В 1920-21 в регионе резко увеличилась сеть куль­турных учреждений всех типов. Восстанавливались школьные здания, начались занятия и перестройка школьной жизни на основе принципов единой трудовой школы. В 1920 в Сибири открылось вдвое больше школ, чем за предыдущие 5 лет, появилось более 5 тыс. пунктов ликбеза. Росло число чи­тален, клубов, драмкружков. В регионе открылись несколько новых вузов и рабочие факультеты при них.

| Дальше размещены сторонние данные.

@[simp] theorem State.clearOut_config (s : State) (sp' : Span) : (s.clearOut).config sp' = s.config sp' := rfl
@[simp] theorem State.clearOut_st (s : State) (sp' : Span) : (s.clearOut).st sp' = s.st sp' := rfl
@[simp] theorem State.clearOut_slots (s : State) (sp' : Span) : (s.clearOut).slots sp' = s.slots sp' := rfl
@[simp] theorem State.clearOut_chan (s : State) (ch' : Chan) : (s.clearOut).chan ch' = s.chan ch' := rfl
@[simp] theorem State.clearOut_inp (s : State) (sp' : Span) : (s.clearOut).inp sp' = s.inp sp' := rfl
@[simp] theorem State.clearOut_reflection (s : State) (sp' : Span) : (s.clearOut).reflection sp' = s.reflection sp' := rfl
@[simp] theorem State.clearOut_pump (s : State) (ch' : Chan) : (s.clearOut).pump ch' = s.pump ch' := rfl
@[simp] theorem State.clearOut_line (s : State) (sp' : Span) : (s.clearOut).line sp' = s.line sp' := rfl
@[simp] theorem State.clearOut_ilLine (s : State) (n' : Chan) : (s.clearOut).ilLine n' = s.ilLine n' := rfl
@[simp] theorem State.clearOut_held (s : State) (sp' : Span) : (s.clearOut).held sp' = s.held sp' := rfl

@[simp] theorem State.dropJob_config (s : State) (j : TickJob) (sp' : Span) : (s.dropJob j).config sp' = s.config sp' := rfl
@[simp] theorem State.dropJob_st (s : State) (j : TickJob) (sp' : Span) : (s.dropJob j).st sp' = s.st sp' := rfl
@[simp] theorem State.dropJob_slots (s : State) (j : TickJob) (sp' : Span) : (s.dropJob j).slots sp' = s.slots sp' := rfl
@[simp] theorem State.dropJob_chan (s : State) (j : TickJob) (ch' : Chan) : (s.dropJob j).chan ch' = s.chan ch' := rfl
@[simp] theorem State.dropJob_inp (s : State) (j : TickJob) (sp' : Span) : (s.dropJob j).inp sp' = s.inp sp' := rfl
@[simp] theorem State.dropJob_reflection (s : State) (j : TickJob) (sp' : Span) : (s.dropJob j).reflection sp' = s.reflection sp' := rfl
@[simp] theorem State.dropJob_pump (s : State) (j : TickJob) (ch' : Chan) : (s.dropJob j).pump ch' = s.pump ch' := rfl
@[simp] theorem State.dropJob_line (s : State) (j : TickJob) (sp' : Span) : (s.dropJob j).line sp' = s.line sp' := rfl
@[simp] theorem State.dropJob_ilLine (s : State) (j : TickJob) (n' : Chan) : (s.dropJob j).ilLine n' = s.ilLine n' := rfl
@[simp] theorem State.dropJob_held (s : State) (j : TickJob) (sp' : Span) : (s.dropJob j).held sp' = s.held sp' := rfl

/-! ### Records after an update of their own kind -/

@[simp] theorem State.setConfig_config_self (s : State) (sp : Span) (c : SpanConfig) : (s.setConfig sp c).config sp = c := PerSpan.get_set_self ..

@[simp] theorem State.setConfig_config_other (s : State) (sp : Span) (c : SpanConfig) : (s.setConfig sp c).config sp.other = s.config sp.other :=
  PerSpan.get_set_other ..

theorem State.setConfig_config (s : State) (sp sp' : Span) (c : SpanConfig) : (s.setConfig sp c).config sp' = if sp' = sp then c else s.config sp' :=
  PerSpan.get_set ..

@[simp] theorem State.setConfig_setConfig (s : State) (sp : Span) (c c' : SpanConfig) : (s.setConfig sp c).setConfig sp c' = s.setConfig sp c' := by
  simp only [State.setConfig, PerSpan.set_set]

@[simp] theorem State.setConfig_self (s : State) (sp : Span) : s.setConfig sp (s.config sp) = s := by
  simp only [State.setConfig, State.config, PerSpan.set_get]

@[simp] theorem State.setSt_st_self (s : State) (sp : Span) (x : SpanStatus) : (s.setSt sp x).st sp = x := PerSpan.get_set_self ..

@[simp] theorem State.setSt_st_other (s : State) (sp : Span) (x : SpanStatus) : (s.setSt sp x).st sp.other = s.st sp.other :=
  PerSpan.get_set_other ..

theorem State.setSt_st (s : State) (sp sp' : Span) (x : SpanStatus) : (s.setSt sp x).st sp' = if sp' = sp then x else s.st sp' :=
  PerSpan.get_set ..

@[simp] theorem State.setSt_setSt (s : State) (sp : Span) (x x' : SpanStatus) : (s.setSt sp x).setSt sp x' = s.setSt sp x' := by
  simp only [State.setSt, PerSpan.set_set]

В связи с переходом к новой экономической полити­ке возник разрыв между возраставшими потребностями культурных учреждений в ресурсах и экономическими возможностями государства. Учреждения культуры были сняты с государственного снаб­жения и переведены в основном на самообеспечение. Разра­зился финансовый кризис, в результате которого сложивша­яся система учреждений фактически распалась. К началу 1923 в Сибири по сравнению с летом 1921 количество школ уменьшилось более чем вдвое, изб-читален - более чем в 6 раз, культурно-просветительских кружков - примерно в 14 раз, а пунктов ликбеза - почти в 70 раз. На рубеже 1923- 24 кризис в целом был преодолен, развитие культуры вступило в полосу относительной стабильности. Расширение сети учреждений сопровождалось повышением качества их работы. С 1922/23 по 1928/29 расходы на народное образование в местных бюджетах выросли в 7,3 раза. С 1925 доля затрат на просвещение стала самой крупной в местных бюджетах.

Стержнем культурной революции оставалась идеологическая работа, направ­ленная на коммунистическое воспитание масс. Парткомы, советские и специальные культурные организации и учреждения первостепен­ное внимание уделяли так называемой политико-просветительской работе.

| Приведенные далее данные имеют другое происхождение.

/-- A span that LOCK_SPAN or SNUFF_ALL reaches is in LOCKED, or was in UNUSED. -/
theorem ActedOn.locked (h : ActedOn s ev act l rest u) (ha : act ≠ .shutSpan) {x : Span} (hx : x ∈ l) :
    (u.st x).state = if (s.st x).state = .unused then .unused else .locked := by
  rw [h.state hx, if_neg ha]
  by_cases hm : actMoves act ev.event (s.st x).state = true
  · rw [if_pos hm, if_neg ((actMoves_lock ha ..).mp hm).1]
  · rw [if_neg hm]
    by_cases hu : (s.st x).state = .unused
    · rw [if_pos hu, hu]
    · rw [if_neg hu]
      by_contra g
      exact hm ((actMoves_lock ha ..).mpr ⟨hu, g⟩)

theorem actDarkens_lock (ha : act ≠ .shutSpan) (e : Event) {x : SpanState} (h : x.lit = true) : actDarkens act e x = true := by
  have moves : actMoves act e x = true := (actMoves_lock ha ..).mpr ⟨fun g => (by rw [g] at h; cases h), fun g => (by rw [g] at h; cases h)⟩
  rw [actDarkens, h, moves]; rfl

theorem actDarkens_dark {e : Event} {x : SpanState} (h : x.lit = false) : actDarkens act e x = false := by
  rw [actDarkens, h, Bool.and_false]

theorem trips_other {e : Event} (h : e ≠ .lightLost) (x : SpanState) : trips x e = x.lit := by
  simp [trips, h]

theorem trips_false {e : Event} {x : SpanState} (h : x.lit = false ∨ (x = .probe ∧ e = .lightLost)) : trips x e = false := by
  rw [Bool.eq_false_iff, ne_eq, trips_iff]
  rintro ⟨h1, h2⟩
  exact h.elim (fun g => by rw [g] at h1; cases h1) h2

/-- An event raised for a span in UNUSED does nothing to it, and builds no notice (R14, R16). -/
theorem takeEvent_unused (hrun : s.part.run = true) (hs : ev.span = .one sp) (hact : s.actionOf ev.event = act) (hn : act ≠ .note)
    (ha : act ≠ .snuffAll) (hu : (s.st sp).state = .unused) : takeEvent ev s = s := by
  have acting : actingAction s ev = act := by rw [actingAction, if_neg (by rw [hs]; simp), hact]
  have still : actOn sp act ev.event s = s := if_pos (.inl hu)
  have spans : actionSpans act ev = [sp] := by rw [actionSpans_plain ha, hs]; rfl
  have hand : handAction act ev.event (actionSpans act ev) (if act = .snuffAll then snuffAll s else s)
      = (s, [(sp, reportOf sp act ev.event s s)]) := by
    rw [spans, if_neg ha]; simp only [handAction, still]
  have none_ : noticesOf act ev [(sp, reportOf sp act ev.event s s)] = [] := by simp [noticesOf, reportOf, hn, hu]
  have pair : pairLockouts s.raised.length s = s := if_neg (by omega)
  have some_ : ev.span ≠ .none_ := by rw [hs]; simp
  rw [takeEvent_run hrun acting hand, none_, pair, if_neg some_]
  exact ite_self _

/-- Settles O33. -/
theorem shutSpanTripsLitSpan : Obligations.ShutSpanTripsLitSpan := by
  have shut : Action.shutSpan ≠ .snuffAll := by decide
  have lock : Action.lockSpan ≠ .snuffAll := by decide
  have lock' : Action.lockSpan ≠ .shutSpan := by decide
  have one {act : Action} (ha : act ≠ .snuffAll) {ev : Raised} {sp : Span} (h : ev.span = .one sp) : actionSpans act ev = [sp] := by
    rw [actionSpans_plain ha, h]; rfl
  have both {act : Action} (ha : act ≠ .snuffAll) {ev : Raised} (h : ev.span = .both) : actionSpans act ev = [.ws, .es] := by
    rw [actionSpans_plain ha, h]; rfl
  have mem (x : Span) : x ∈ [Span.ws, .es] := by cases x <;> decide
  refine ⟨fun s sp ev rest hr hrun h hs hact hlit hno => ?_, fun s sp ev rest hr hrun h hs hact hdark => ?_,
    fun s sp ev rest hr hrun h hs hact hu => ?_, fun s ev rest hr hrun h hs hact hno => ?_,
    fun s sp ev rest hr hrun h hs hact hu => ?_, fun s ev rest hr hrun h hs hact => ?_, fun s ev rest hr hrun h hs hact => ?_⟩
  · obtain ⟨t, u, run, a, -⟩ := exec_eventTaken_actedOn hr hrun h (by rw [hs]; simp) hact (by decide) (one shut hs) (by simp)
    have ht : trips (s.st sp).state ev.event = true := (trips_iff ..).mpr ⟨hlit, hno⟩
    have hu : (s.st sp).state ≠ .unused := fun g => by rw [unused_dark g] at hlit; cases hlit
    have dark : actDarkens .shutSpan ev.event (s.st sp).state = true := Bool.and_eq_true_iff.mpr ⟨ht, hlit⟩
    have record := a.record sp (by simp)
    obtain ⟨b, eq⟩ := record
    simp only [SpanStatus.acted, if_neg hu, actMoves_shut, ht, if_true] at eq
    refine ⟨u, run, by rw [eq]; rfl, by rw [eq]; rfl, by rw [eq], a.off sp (by simp) ht, a.causes_used (by simp) hu, a.raised_shut,
      a.kept _ (by simp), fun ch hl => a.pump_dark shut (by simp) dark hl, fun ch hl => a.pump_kept shut ?_, a.frame⟩
    intro x hx hl'
    rw [List.mem_singleton.mp hx] at hl'
    exact absurd hl' hl
  · obtain ⟨t, u, run, a, -⟩ := exec_eventTaken_actedOn hr hrun h (by rw [hs]; simp) hact (by decide) (one shut hs) (by simp)
    have still : actMoves .shutSpan ev.event (s.st sp).state = false := trips_false hdark
    refine ⟨u, run, a.record_still (by simp) still, a.causes (by simp), a.raised_shut, a.kept _ (by simp), a.still shut ?_⟩
    intro x hx
    rw [List.mem_singleton.mp hx, still]
  · obtain ⟨t, u, run, a, -⟩ := exec_eventTaken_actedOn hr hrun h (by rw [hs]; simp) hact (by decide) (one lock hs) (by simp)
    have state := a.locked lock' (x := sp) (by simp)
    rw [if_neg hu] at state
    refine ⟨u, run, state, a.failures (by simp), a.causes_used (by simp) hu,
      fun hl => a.off sp (by simp) ((actMoves_lock lock' ..).mpr ⟨hu, hl⟩), ?_, a.kept _ (by simp),
      fun hl ch => a.pump_dark lock (by simp) (actDarkens_lock lock' _ hl), fun ch hd => a.pump_kept lock ?_, a.frame⟩
    · rw [a.raised_one, lockouts_lock lock']
      simp only [hu, ne_eq, not_false_eq_true, true_and, ite_not]
    · intro x hx hl
      rw [List.mem_singleton.mp hx] at hl ⊢
      exact actDarkens_dark (hd.resolve_left fun g => g hl)
  · obtain ⟨t, u, run, a, -⟩ := exec_eventTaken_actedOn hr hrun h (by rw [hs]; simp) hact (by decide) (both shut hs) (by decide)
    have moves (x : Span) : actMoves .shutSpan ev.event (s.st x).state = (s.st x).state.lit := trips_other hno _
    refine ⟨u, run, a.raised_shut,
      fun x => ⟨?_, fun hd hu => ?_, a.unused (mem x), a.causes (mem x), fun hl => ⟨?_, fun ch => ?_⟩⟩, a.frame⟩
    · rw [a.state (mem x), moves, if_pos rfl]
    · have still := a.record_still (mem x) ((moves x).trans hd)
      rwa [if_neg hu] at still
    · exact a.off x (mem x) ((moves x).trans hl)
    · exact a.pump_dark shut (mem x) (Bool.and_eq_true_iff.mpr ⟨(moves x).trans hl, hl⟩)
  · rw [exec_eventTaken_first hr h, takeEvent_unused (s := { s.fresh with raised := rest }) hrun hs hact (by decide) lock hu]
  · obtain ⟨t, u, run, a, -⟩ := exec_eventTaken_actedOn hr hrun h (by rw [hs]; simp) hact (by decide) (both lock hs) (by decide)
    refine ⟨u, run, a.raised_two lock', fun x => ⟨a.locked lock' (mem x), a.failures (mem x), a.unused (mem x), a.causes (mem x),
      fun hl => a.off x (mem x) ((actMoves_lock lock' ..).mpr hl), fun hl ch => a.pump_dark lock (mem x) (actDarkens_lock lock' _ hl)⟩,
      fun ch hd => a.pump_kept lock fun x _ hl => actDarkens_dark (hd x hl), a.frame⟩
  · intro spans told waiting
    have ne : s.actionOf ev.event ≠ .snuffAll := by obtain g | g := hact <;> rw [g] <;> decide
    have nn : s.actionOf ev.event ≠ .note := by obtain g | g := hact <;> rw [g] <;> decide
    have list : actionSpans (s.actionOf ev.event) ev = spans := by
      rw [actionSpans_plain ne]
      cases hv : ev.span <;> simp only [spans, hv] <;> rfl
    have nodup : spans.Nodup := by
      cases hv : ev.span <;> simp only [spans, hv] <;> simp
    obtain ⟨t, u, run, a, n⟩ := exec_eventTaken_actedOn hr hrun h hs rfl nn list nodup
    exact ⟨u, run, n.sent, fun hf _ => n.full hf⟩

Культурная революция в Сибири

В Сибири ликвидация неграмотности как массовое движение началась в 1920 г. К началу 1940-х гг. неграмот­ность среди взрослого населения страны ликвидирована. Разъяснительная работа ориентировалась на усвоение активным населением принципов нэпа на беспартийных крестьянских конфе­ренциях, лекциях, беседах, началось издание массовой газеты «Сельская правда». Расширилась сфера партийного просвещения , что отчасти явилось следствием «ленин­ского призыва» (прием в партию после смерти Ленина большого числа активистов). Произошли изменения в атеистической пропаганде. Период «штурма», который проходил в первые годы революции и фактически являлся погромом Церкви, сменился более спокойной антирелигиозной работой, сосуществовавшей с политикой разложения религиозных организаций, предполагавшей, в частности, использование особых методов ОГПУ. Проводились специальные диспуты, читались лекции, работали кружки. В 1925 в регионе появились ячейки друзей газеты «Безбожник», а в 1928 оформился краевой орган «Союза воинствующих безбожников» (см. Антирелигиозная политика ).

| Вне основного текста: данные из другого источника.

/-! ### Start-up Loader (R162, R166) -/

/-- The ten single kinds of settings record, in their fixed order (R162). -/
inductive SingleKind where
  | takeover
  | signals
  | screenFront
  | guide
  | palettes
  | patterns
  | parkRates
  | mix
  | screenRearLeft
  | screenRearRight
deriving DecidableEq, Repr

/-- The slot of a single kind in the record result set. -/
def SingleKind.index : SingleKind → Fin 10
  | .takeover => 0
  | .signals => 1
  | .screenFront => 2
  | .guide => 3
  | .palettes => 4
  | .patterns => 5
  | .parkRates => 6
  | .mix => 7
  | .screenRearLeft => 8
  | .screenRearRight => 9

/-- The place of a single kind among the eleven kinds: its code of R171 less 1 (IMAGE has place 5). -/
def SingleKind.place : SingleKind → Nat
  | .takeover => 0
  | .signals => 1
  | .screenFront => 2
  | .guide => 3
  | .palettes => 4
  | .patterns => 6
  | .parkRates => 7
  | .mix => 8
  | .screenRearLeft => 9
  | .screenRearRight => 10

/-- The single kinds in their fixed order (R162). -/
def SingleKind.all : List SingleKind :=
  [.takeover, .signals, .screenFront, .guide, .palettes, .patterns, .parkRates, .mix,
    .screenRearLeft, .screenRearRight]

/-- The load position (R162): HEADER, the place of the kind the walk expects next (5 for IMAGE, 11
once the last kind is past, log 14), or DONE. -/
inductive LoadPosition where
  | header
  | expecting (place : Nat)
  | done
deriving DecidableEq, Repr

/-- What the last loading did with a record (R162). -/
inductive RecordResult where
  | notRead
  | accepted
  | rejected
  | absent
deriving DecidableEq, Repr

/-- A record that SAVE SETTINGS writes (R166): a single kind, or image 120 + k. -/
inductive SaveItem where
  | single (k : SingleKind)
  | image (k : Fin 8)
deriving DecidableEq, Repr

/-- The step of SAVE SETTINGS under way (R162), with the bytes being written. -/
inductive SaveStep where
  | none
  | erase
  | header (bytes : List Byte)
  | record (item : SaveItem) (bytes : List Byte)
deriving DecidableEq, Repr

/-- The Start-up Loader. -/
structure Loader where
  position : LoadPosition
  recordsLeft : Nat
  readAddr : Nat
  singles : Tab RecordResult 10
  images : Tab RecordResult 8
  lastImage : Option Nat
  saveStep : SaveStep
  saveAddr : Nat
  saveTodo : List SaveItem
deriving DecidableEq, Repr

/-- The loader after the reset line (R162). R162 names no value for records left before a header has been read: it is 0
(log 14). -/
def Loader.reset : Loader where
  position := .header
  recordsLeft := 0
  readAddr := 0
  singles := Tab.replicate 10 .notRead
  images := Tab.replicate 8 .notRead
  lastImage := none
  saveStep := .none
  saveAddr := 0
  saveTodo := []

/-! ### Output ports -/

/-- A row sent on a display link (R33). -/
structure DisplayRow where
  row : Nat
  pixels : List RGB
deriving DecidableEq, Repr

/-- What the part's outputs last carried: a row on each display link, one sample on each TDM channel,
one frame on the back channel (log 25). -/
structure Ports where
  display : Tab (Option DisplayRow) 3
  tdm : Tab Word 8
  backFrame : Option (List Byte)
deriving DecidableEq, Repr

/-- Nothing sent since the reset; the audio port is silent (R114). -/
def Ports.reset : Ports := ⟨Tab.replicate 3 none, Tab.replicate 8 0, none⟩

/-! ### The whole state -/

/-- The state of the block. `flash` is the settings flash (R171), `freeCount` the model's own index of
free values (log 7), `pending` the commands that wait, first in first out (log 1). -/
structure State where
  link : LinkUnit
  cameraLocked : Bool
  streams : Tab StreamRec 8
  screens : Tab ScreenUnit 3
  signals : SignalUnit
  takeover : TakeoverUnit
  guide : GuideUnit
  overlay : OverlayUnit
  sound : SoundUnit
  chimes : ChimeUnit
  tables : TableStore
  interp : Interpreter
  loader : Loader
  flash : Memory
  ports : Ports
  freeCount : Nat
  pending : List Instr
deriving DecidableEq, Repr

/-- The machine right after the reset line, with an erased settings flash (DESIGN CHOICE, log 8), the
free-value counter at 0 (DESIGN CHOICE, log 7) and no command waiting. -/
def State.reset : State where
  link := LinkUnit.reset
  cameraLocked := false
  streams := Tab.replicate 8 StreamRec.reset
  screens := ⟨[ScreenUnit.reset true, ScreenUnit.reset false, ScreenUnit.reset false], rfl⟩
  signals := SignalUnit.reset
  takeover := TakeoverUnit.reset
  guide := GuideUnit.reset
  overlay := OverlayUnit.reset
  sound := SoundUnit.reset
  chimes := ChimeUnit.reset
  tables := TableStore.reset
  interp := Interpreter.reset
  loader := Loader.reset
  flash := []
  ports := Ports.reset
  freeCount := 0
  pending := []

end Sys2Proof.Machine
end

В 1920-е гг. сеть массовых культурных учреждений включала клубы, народные дома и пр. В 1924-27 число рабочих театров и киноустановок увеличилось в 7 раз. В деревне опорным пунктом культработы стала изба-читальня. В городах вы­росло число библиотек, фонды которых постоянно пополнялись новыми книгами и журналами и одновременно «очищались» от «устаревшей» литературы. Началась регулярная трансляция радио­передач, осенью 1925 в Новосибирске появилась мощная радиовещательная станция. С расширением масштабов полит­просвещения улучшилось его качество (см. Культурно-просветительские массовые учреждения ).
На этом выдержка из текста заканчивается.